U.S. Secretary of State John Kerry delivers a speech on the nuclear agreement with Iran, in Philadelphia on Sept. 2, 2015.
Charles Mostoller—Reuters
September 3, 2015 6:09 PM EDT

The Iran deal will go forward. President Obama has a veto-proof minority in the Senate and, most likely, the House. That’s very good news for those of us who believe in creative diplomacy. The deal isn’t perfect. No negotiation ever is. And, in the end, it may not work–but the United States has plenty of ways to make Iran pay for any violations. Once the deal is signed, Iran is on the clock: it has to dismantle most of its program and turn over information on the program’s genesis to the IAEA by a date certain–probably sometime next spring. It will have to comply with a strict inspection regime thereafter.

The most important question is whether Iran will make good on that pledge. But there are other questions that worry me. They have to do with the state of American Jewish leadership, and with the intrusion of domestic politics into foreign affairs.

A few weeks ago, I predicted in a column that the Iran deal would become the foreign policy equivalent of Obamacare–Republicans would keep hammering it, even if they had no way to defeat it. This would be cynical and solipsistic; but I have absolutely no doubt that this is what the majority of Republicans will do. Next week, Donald Trump, Ted Cruz and other Troglyditic all-stars will hold an anti-deal rally in Washington. Other circuses are sure to come.

So here’s a question: will AIPAC, which has lost this issue in embarrassing fashion, and the Israeli Prime Minister Bibi Netanyahu, continue their noxious campaign to discredit the deal. AIPAC runs a real risk here. It has long portrayed itself as bipartisan, but it is, at this moment, on the cusp of being perceived as a neoconservative Republican operation. The risk is internal and external. Polls show that a majority of American Jews favor the deal, as they should. AIPAC’s strength in the past has been the illusion of unanimity: they claim to “represent” the Jewish community. But they have competition now.
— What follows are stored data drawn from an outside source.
-- ==== Sys2Proof/Machine/Codecs.lean ====
section
/-! DEFINITION. Preemption of codec units (R371, R372). -/

namespace Sys2Proof.Machine

/-- Whether a pool is one of the codec island's. -/
def isCodecPool (p : Pool) : Bool := p == .comp || p == .dec || p == .henc

/-- CDC_PREEMPT_CFG.SLICE_US as it applies. -/
def codecSlice (s : State) : Nat := let n := regFld s 0x160000C 0 16; if n = 0 then 0 else Nat.max 50 n

/-- Whether a piece must give up its unit at its next save point: it has held it for SLICE_US while a piece of another stage
waits, or the slot in progress does not serve its tenant. -/
def codecDue (s : State) (x : CodecUse) : Bool :=
  let waits := s.codec.uses.any (fun y => y.pool == x.pool && y.unit.isNone && (y.job != x.job || y.stage != x.stage))
  (codecSlice s ≠ 0 && waits && decide (x.since + codecSlice s * usTicks ≤ now s)) || !servesFor s x.tenant (codecLeast x.pool)

/-- CODEC_PREEMPT (R372): the state of the piece on a unit is saved and the unit released. -/
def execCodecPreempt (pool : Pool) (unit : Nat) (s : State) : Out :=
  .next <|
    match s.codec.uses.find? (fun x => x.pool == pool && x.unit == some unit) with
    | none => s
    | some x =>
      if !isCodecPool pool || !codecDue s x then s
      else
        let uses := s.codec.uses.erase x ++ [{ x with unit := none, saved := true }]
        fillCodec { s with codec := { uses := uses, saves := Nat.min 65535 (s.codec.saves + 1) } } pool

/-- CODEC_RESUME (R372): the oldest preempted piece resumes on a free unit of its pool. -/
def execCodecResume (pool : Pool) (unit : Nat) (s : State) : Out :=
  .next (if isCodecPool pool && (freeCodec s pool).contains unit then takeCodec s pool true unit else s)

end Sys2Proof.Machine
end

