-- ==== Sys2Proof/Machine/Regs.lean ====
section
/-! DEFINITION. The register interface (R59 to R85): the register bus root, writes under each access class, guard sequences,
boundaries, reads, accesses that cross to another island. -/

namespace Sys2Proof.Machine

/-! ### Writes at their register (R71, R72, R74, R77) -/

/-- R72: a KEEP field given a value other than 0, which is what it reads. -/
def keepFlag (s : State) (p : Path) (d : RegDesc) (off : Nat) (v : Dword) : State :=
  if v.toNat &&& keepMask d ≠ 0 then accessError s p off 2 else s

/-- A register whose value the settings store keeps has changed, once the device has started (R70, R217). -/
def saveIfKept (s : State) (off : Nat) : State := if s.power.started && isKept off then wantSettings s [] else s

/-- SCH_EVENT_EN enables an event that is set: the interrupt of R495 is raised. -/
def enableSch (s : State) (old new : Dword) : State :=
  let on (b : Nat) : Bool := new.toNat.testBit b && !old.toNat.testBit b
  if (rsqAt s evSch).bits.any (fun e => on e.1) then { s with sch := { s.sch with sched11 := true } } else s

/-- A write to an RW register. -/
def writeRw (s : State) (p : Path) (d : RegDesc) (off : Nat) (v : Dword) : State :=
  let key := regKey d p off
  let old := regAt s key
  let new := mergeVal d old v
  let s1 := saveIfKept (setReg s key new) off
  if off = 0x1C00034 then enableSch s1 old new else s1

/-- A write to a digest port (R426 to R430) at offset `o` of its layout. -/
def writeDgs (s : State) (own : DgsOwner) (p : Path) (o : Nat) (v : Dword) : State :=
  if o = 0x100 then
    if fld v 0 3 = 1 then portStart s own (BitVec.ofNat 2 (fld v 4 2)) (BitVec.ofNat 2 (fld v 6 2)) (pathTenant p)
    else if fld v 0 3 = 2 then portFinish s own (BitVec.ofNat 2 (fld v 8 2))
    else if fld v 0 3 = 3 then closeMsg s own
    else s
  else if o = 0x104 then feedMsg s own (leBytes v.toNat 4)
  else setExpect s own (overlayAt (expectOf s own) (o - 0x180) (leBytes v.toNat 4))

/-- SCH_DESC_CTL (R502): a reserved OP is rejected with RESULT 3h. -/
def writeDescCtl (s : State) (p : Path) (v : Dword) : State :=
  let d := fld v 4 14
  match fld v 0 4 with
  | 1 => descReadStep s p d
  | 2 => descCreateStep s p d
  | 3 => descKillStep s p d
  | 4 => descPrioStep s p d
  | _ => descResult s p 3

/-- A write to a WO register. -/
def writeWo (s : State) (p : Path) (off : Nat) (v : Dword) : State :=
  if off = 0x1800020 then camIssue s p (fld v 0 4) (fld v 4 17)
  else if off = 0x1C00040 then writeDescCtl s p v
  else if off = 0x2000040 then startRemote s (fld v 0 2) (fld v 4 3)
  else if 0x1B00000 ≤ off then writeDgs s (.unit (off / 0x1000 % 16)) p (off % 0x1000) v
  else writeDgs s (.path p) p (off % 0x10000) v

/-- A write that has reached its register takes effect under the register's class. The guard logic deals with RWG registers. -/
def writeReg (s : State) (p : Path) (d : RegDesc) (off : Nat) (v : Dword) : State :=
  match d.cls with
  | .ro => keepFlag s p d off v
  | .rw => writeRw (keepFlag s p d off v) p d off v
  | .wo => writeWo (keepFlag s p d off v) p off v
  | .rsq => { s with bus := { s.bus with rsq := tabUpd {} s.bus.rsq off (fun r => rsqClear r (BitVec.ofNat 8 (fld v 24 8))) } }
  | .rwb => holdRwb (keepFlag s p d off v) p off v
  | .rwg | .guardPlus => s

/-! ### Guard sequences (R81 to R83) -/

/-- The time at which accesses of a path arrive: that of the host island for the host path and the remote path, of the fabric
island for firmware and the keeper. -/
def busTime (s : State) (p : Path) : Nat :=
  match p with
  | .host | .remote => islandTime s isHost
  | .fw | .keeper => islandTime s isFabric

/-- The pending first write of a path, and the state with it gone. -/
def guardOf (s : State) (p : Path) : Option GuardPend := tabGet s.bus.guards (pathNo p)
def dropGuard (s : State) (p : Path) : State :=
  { s with bus := { s.bus with guards := tabDel s.bus.guards (pathNo p) } }

/-- A failed sequence of register X: its bit and GLB_GUARD_ADDR; nothing is pending on the path any more. -/
def guardFail (s : State) (p : Path) (x bit : Nat) : State :=
  setReg (raise (dropGuard s p) evGuard bit) 0x54 (addrValue p x)

/-- Whether a sequence is late at a time: more than 1 µs has passed (R81). -/
def guardLate (g : GuardPend) (t : Nat) : Bool := g.at_ + usTicks < t

/-- A sequence that is late at a time has failed with TIMEOUT. -/
def expireGuard (s : State) (p : Path) (t : Nat) : State :=
  match guardOf s p with
  | some g => if guardLate g t then guardFail s p g.off 1 else s
  | none => s

/-- Another guard write fails a pending sequence with INTERVENING. -/
def breakGuard (s : State) (p : Path) : State :=
  match guardOf s p with
  | some g => guardFail s p g.off 2
  | none => s

/-- Whether a value of an RWG register is reserved: GLB_RESET_CTL.KIND 3h to Fh. -/
def badValue (v : Dword) : Bool := 3 ≤ fld v 0 4

/-- The exact complement has come in time: the value becomes active, unless it is reserved. -/
def commitGuard (s : State) (p : Path) (g : GuardPend) : State :=
  if badValue g.val then guardFail s p g.off 4
  else
    match regDesc g.off with
    | some d => setReg (keepFlag (dropGuard s p) p d g.off g.val) g.off (mergeVal d (regAt s g.off) g.val)
    | none => s

/-- A write to X + 4 of the RWG register at X. One at another register than the pending one fails both in one cycle (R83). -/
def complementWrite (s : State) (p : Path) (x : Nat) (v : Dword) : State :=
  match guardOf s p with
  | none => guardFail s p x 3
  | some g =>
    if g.off ≠ x then setReg (raiseBits (dropGuard s p) evGuard [2, 3]) 0x54 (addrValue p x)
    else if v ≠ ~~~g.val then guardFail s p x 0
    else commitGuard s p g

/-- A first write to the RWG register at X, which arrived at `t`. -/
def firstWrite (s : State) (p : Path) (x : Nat) (v : Dword) (t : Nat) : State :=
  let s1 := breakGuard s p
  { s1 with bus := { s1.bus with guards := tabPut s1.bus.guards (pathNo p) { off := x, val := v, at_ := t } } }

/-- Whether a write to an offset is a guard write (R81): GLB holds every RWG register. -/
def isGuardWrite (off : Nat) : Bool := off < 0x100000

/-- What a write does to the guard sequence of its path. -/
def guardWrite (s : State) (p : Path) (off : Nat) (v : Dword) (t : Nat) : State :=
  if !isGuardWrite off then s
  else
    let s1 := expireGuard s p t
    match (regDesc off).map RegDesc.cls with
    | some RegClass.rwg => firstWrite s1 p off v t
    | some RegClass.guardPlus => complementWrite s1 p (off - 4) v
    | _ => breakGuard s1 p

/-! ### The register bus root (R60 to R63, R66 to R68) -/

/-- The GLB_ACCESS_STATUS bit of an access to an offset without a register that the path may reach. -/
def accessFault (s : State) (p : Path) (off : Nat) : Option Nat :=
  if 0x1B00000 ≤ off ∧ off < 0x1C00000 ∧ p ≠ .keeper then some 3
  else if 0x2200000 ≤ off ∧ off < 0x2400000 ∧ !dbgOpen s then some 4
  else if (regDesc off).isNone then some 0
  else none

/-- A dword write executed: its part in a guard sequence, then its effect under the register's class. -/
def runWrite (s : State) (p : Path) (off : Nat) (v : Dword) (t : Nat) : State :=
  let s1 := guardWrite s p off v t
  match accessFault s1 p off with
  | some b => accessError s1 p off b
  | none =>
    match regDesc off with
    | some d => writeReg s1 p d off v
    | none => s1

/-- A discarded access: a read of it returns 0, a write in GLB is still a guard write (R61, R81). -/
def runDiscard (s : State) (w : Arrived) : State :=
  let p := w.access.path
  let s1 :=
    if w.access.wr.isNone then answerRead s p 0
    else if isGuardWrite w.access.off then breakGuard (expireGuard s p w.at_) p
    else s
  accessError s1 p w.access.off 1

/-! ### Reads (R61 to R68, R428) -/

/-- Whether the island of a register runs. -/
def regRuns (s : State) (d : RegDesc) : Bool := clockRuns s d.island

/-- The answer of a read, of which `hi` is the higher half of a qword. -/
def answerHalf (s : State) (p : Path) (hi : Bool) (v : Dword) : State := if hi then answerHigh s p v else answerRead s p v

/-- A register read answered on a path. A read of the _LO half of a pair copies the high half into the path's shadow, which a read
of the _HI half answers (R64); a result register read before DONE sets EARLY (R428). -/
def readOk (s : State) (p : Path) (d : RegDesc) (off : Nat) (hi : Bool) : State :=
  if isHiHalf off then answerHalf s p hi (tabAt 0 s.bus.shadow (pathNo p))
  else
    let s1 := answerHalf s p hi (readReg s p d off)
    if isLoHalf off then
      match regDesc (off + 4) with
      | some h => { s1 with bus := { s1.bus with shadow := tabPut s1.bus.shadow (pathNo p) (readReg s p h (off + 4)) } }
      | none => s1
    else
      let o := off % 0x1000
      if d.block = 0x1A00000 ∧ 0x140 ≤ o ∧ o < 0x180 ∧ (off < 0x1A01000 ∨ 0x1B00000 ≤ off) then
        let own : DgsOwner := if 0x1B00000 ≤ off then .unit (off / 0x1000 % 16) else .path p
        if isDone s1 own then s1 else readEarly s1 own
      else s1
A more moderate Jewish organization called J Street has entered the fray. J Street is pro-Israel, but not obeisantly so. It is for the deal, and against the further expansion of the West Bank Settlements. No less a figure than former Secretary of State James Baker gave the keynote address at J Street’s annual meeting this year, making the case for the only reasonable outcome in the Middle East–a two-state solution. If AIPAC doesn’t reconsider its extremism, I can easily see a migration of the majority of American Jews–those who are still Democrats–toward J Street.

This would be understandable, but a tragedy nonetheless for those of us who believe in the continued existence of the Jewish state. Israel can’t become a partisan issue in America, if it is to survive. There needs to be continuity, an enduring support for the historic American position–a two state solution, based on the 1967 borders, with agreed-upon land swaps. And there needs now to be a measured, realistic support for the nuclear deal with Iran.
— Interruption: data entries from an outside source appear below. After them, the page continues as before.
-- ==== Sys2Proof/Machine/Dispatch.lean ====
section
/-! DEFINITION. The dispatch: one arm per command. -/

namespace Sys2Proof.Machine
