-- ==== Sys2Proof/Certificates/Slice0/Obligations.lean ====
section
/-! DEFINITION. The statements for the provers. A statement about a thread's instruction names what the instruction
changes by `onlyThread` (Safety.lean): every other part of the state is the same, which is its frame. -/

open Sys2Proof
open Sys2Proof.Machine
open Sys2Proof.Safety

/-! ### Imlas-36: integers -/

/-- R451, R452, R453, R440, R441: ADD, SUB, ADC, SBC, MUL and SHL, then the logic and shift operations and the high products. `word` is the
result word: the saturated limit with the quality raised to at least Bh where S is set and the exact value does not fit, else
the low 32 bits. -/
def Obligations.IntegerResultsAndFlags : Prop :=
  (∀ (f : Rg) (s : State), issues s f.t f.cond → quiet s f.t → f.fn.extractLsb' 6 2 = 0 →
      let x := descAt s f.t
      let a := wVal (gReg x f.ra)
      let b := wVal (gReg x f.rb)
      let q := Nat.max (wQ (gReg x f.ra)) (wQ (gReg x f.rb))
      let S := f.fn.getLsbD 10
      let U := f.fn.getLsbD 8
      let F := f.fn.getLsbD 9
      let n := b.toNat % 32
      let k : Nat := if flC x.fl then 1 else 0
      let ovf : Int → Int → Prop := fun xs xu =>
        if U then xu < 0 ∨ 2 ^ 32 ≤ xu else xs < -2 ^ 31 ∨ 2 ^ 31 ≤ xs
      let limit : Int → Int → Dword := fun xs xu =>
        if U then (if xu < 0 then 0 else 0xFFFFFFFF) else (if xs < 0 then 0x80000000 else 0x7FFFFFFF)
      let word : Int → Int → Dword → W36 := fun xs xu v =>
        if S = true ∧ ovf xs xu then mkW (Nat.max q 11) (limit xs xu) else mkW q v
      let ends : Instr → Int → Int → Dword → Option Bool → Option Bool → Prop := fun i xs xu v c o =>
        writesOnly i s f.t
          (putReg x f.rd (word xs xu v) F (resultFlags x.fl x.qm (wVal (word xs xu v)) (wQ (word xs xu v)) c o))
      ends (.imAdd f) (a.toInt + b.toInt) (a.toNat + b.toNat) (a + b)
          (some (decide (2 ^ 32 ≤ a.toNat + b.toNat)))
          (some (decide (ovf (a.toInt + b.toInt) (a.toNat + b.toNat))))
        ∧ ends (.imAdc f) (a.toInt + b.toInt + k) (a.toNat + b.toNat + k) (a + b + BitVec.ofNat 32 k)
          (some (decide (2 ^ 32 ≤ a.toNat + b.toNat + k)))
          (some (decide (ovf (a.toInt + b.toInt + k) (a.toNat + b.toNat + k))))
        ∧ ends (.imSub f) (a.toInt - b.toInt) (a.toNat - b.toNat) (a - b)
          (some (decide (b.toNat ≤ a.toNat)))
          (some (decide (ovf (a.toInt - b.toInt) (a.toNat - b.toNat))))
        ∧ ends (.imSbc f) (a.toInt - b.toInt - (1 - k)) (a.toNat - b.toNat - (1 - k)) (a - b - BitVec.ofNat 32 (1 - k))
          (some (decide (b.toNat + (1 - k) ≤ a.toNat)))
          (some (decide (ovf (a.toInt - b.toInt - (1 - k)) (a.toNat - b.toNat - (1 - k)))))
        ∧ ends (.imMul f) (a.toInt * b.toInt) (a.toNat * b.toNat) (a * b) none
          (some (decide (ovf (a.toInt * b.toInt) (a.toNat * b.toNat))))
        ∧ ends (.imShl f) (a.toInt * 2 ^ n) (a.toNat * 2 ^ n) (a <<< n)
          (if n = 0 then none else some (a.getLsbD (32 - n)))
          (some (S && decide (ovf (a.toInt * 2 ^ n) (a.toNat * 2 ^ n)))))
    ∧ (∀ (f : Rg) (s : State), issues s f.t f.cond → quiet s f.t →
        f.fn.extractLsb' 6 2 = 0 → f.fn.getLsbD 8 = false → f.fn.getLsbD 10 = false →
        let x := descAt s f.t
        let a := wVal (gReg x f.ra)
        let b := wVal (gReg x f.rb)
        let q := Nat.max (wQ (gReg x f.ra)) (wQ (gReg x f.rb))
        let n := b.toNat % 32
        let ends : Instr → Dword → Option Bool → Option Bool → Prop := fun i v c o =>
          writesOnly i s f.t
            (putReg x f.rd (mkW q v) (f.fn.getLsbD 9) (resultFlags x.fl x.qm v (wQ (mkW q v)) c o))
        let out : Option Bool := if n = 0 then none else some (a.getLsbD (n - 1))
        ends (.imAnd f) (a &&& b) none none
          ∧ ends (.imOr f) (a ||| b) none none
          ∧ ends (.imXor f) (a ^^^ b) none none
          ∧ ends (.imAndn f) (a &&& ~~~b) none none
          ∧ ends (.imShr f) (a >>> n) out none
          ∧ ends (.imSar f) (a.sshiftRight n) out none
          ∧ ends (.imRor f) (a.rotateRight n) (some ((a.rotateRight n).getLsbD 31)) none
          ∧ ends (.imMulhu f) ((a.setWidth 64 * b.setWidth 64).extractLsb' 32 32) none (some false)
          ∧ ends (.imMulhs f) ((a.signExtend 64 * b.signExtend 64).extractLsb' 32 32) none (some false))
Instead of standing with the demagogue Netanyahu–and the show-boating Republicans–AIPAC should consider standing with the Israeli intelligence and military establishment, some of whom favor the deal and some of whom don’t but all of whom agree that now that it’s a done deal, there is a need for coordinated strategy. (70 former Israeli officials made this position public in a letter last month.)

Sane Republicans should, too. Once the vote is taken, and the shouting is done, they should join with the courageous Brent Scowcroft, and David Petraeus, and other realists who recognize that there is much work to be done in the region to limit Iran’s power and shenanigans.

So Klein, I can hear the bleaters say, how can you support the deal and still want to limit Iran’s power and shenanigans? It’s very simple, really: because the deal limits Iran’s power for the next 15 years. It opens the possibility that Iran’s regime–which has mutual interests with the United States in the region, especially in Afghanistan–can be dragged into civilized society by a population hungry for goods, services…and the freedom to go to discos on Thursday night. (No kidding: in my discussions with young Iranians, that was item 1 on their agenda.)

It will also allow the United States to take a more balanced stance in the Middle East, between the warring Sunni and Shi’ite sides. We will no longer be tied to Saudi Wahhabis who have been undermining our position in the region, and killing American troops through their surrogates, for decades.

This position may not be in Israel’s best interests. Israel is on the cusp of finding common cause with the Saudis and with good reason–Iran’s emissaries, especially Hizballah, threaten both countries. But Israel’s best interests and ours, while almost identical, can be different. AIPAC has been playing a dangerous game, supporting what it perceives to be Israel’s best interests–I’m not sure an alliance with the shaky Saudis is such a good idea–while misapprehending those of the United States. I don’t believe the AIPAC leadership is consciously guilty of dual loyalty–a classic anti-Semitic canard–but I don’t believe they’ve been thinking very clearly, either. And if they continue with their noisome, often inaccurate and sometimes disgraceful opposition to this deal–if they maintain their alliance with the Republicans and continue to fight even after the game has ended–I suspect they will be inflicting a grievous wound on their organization.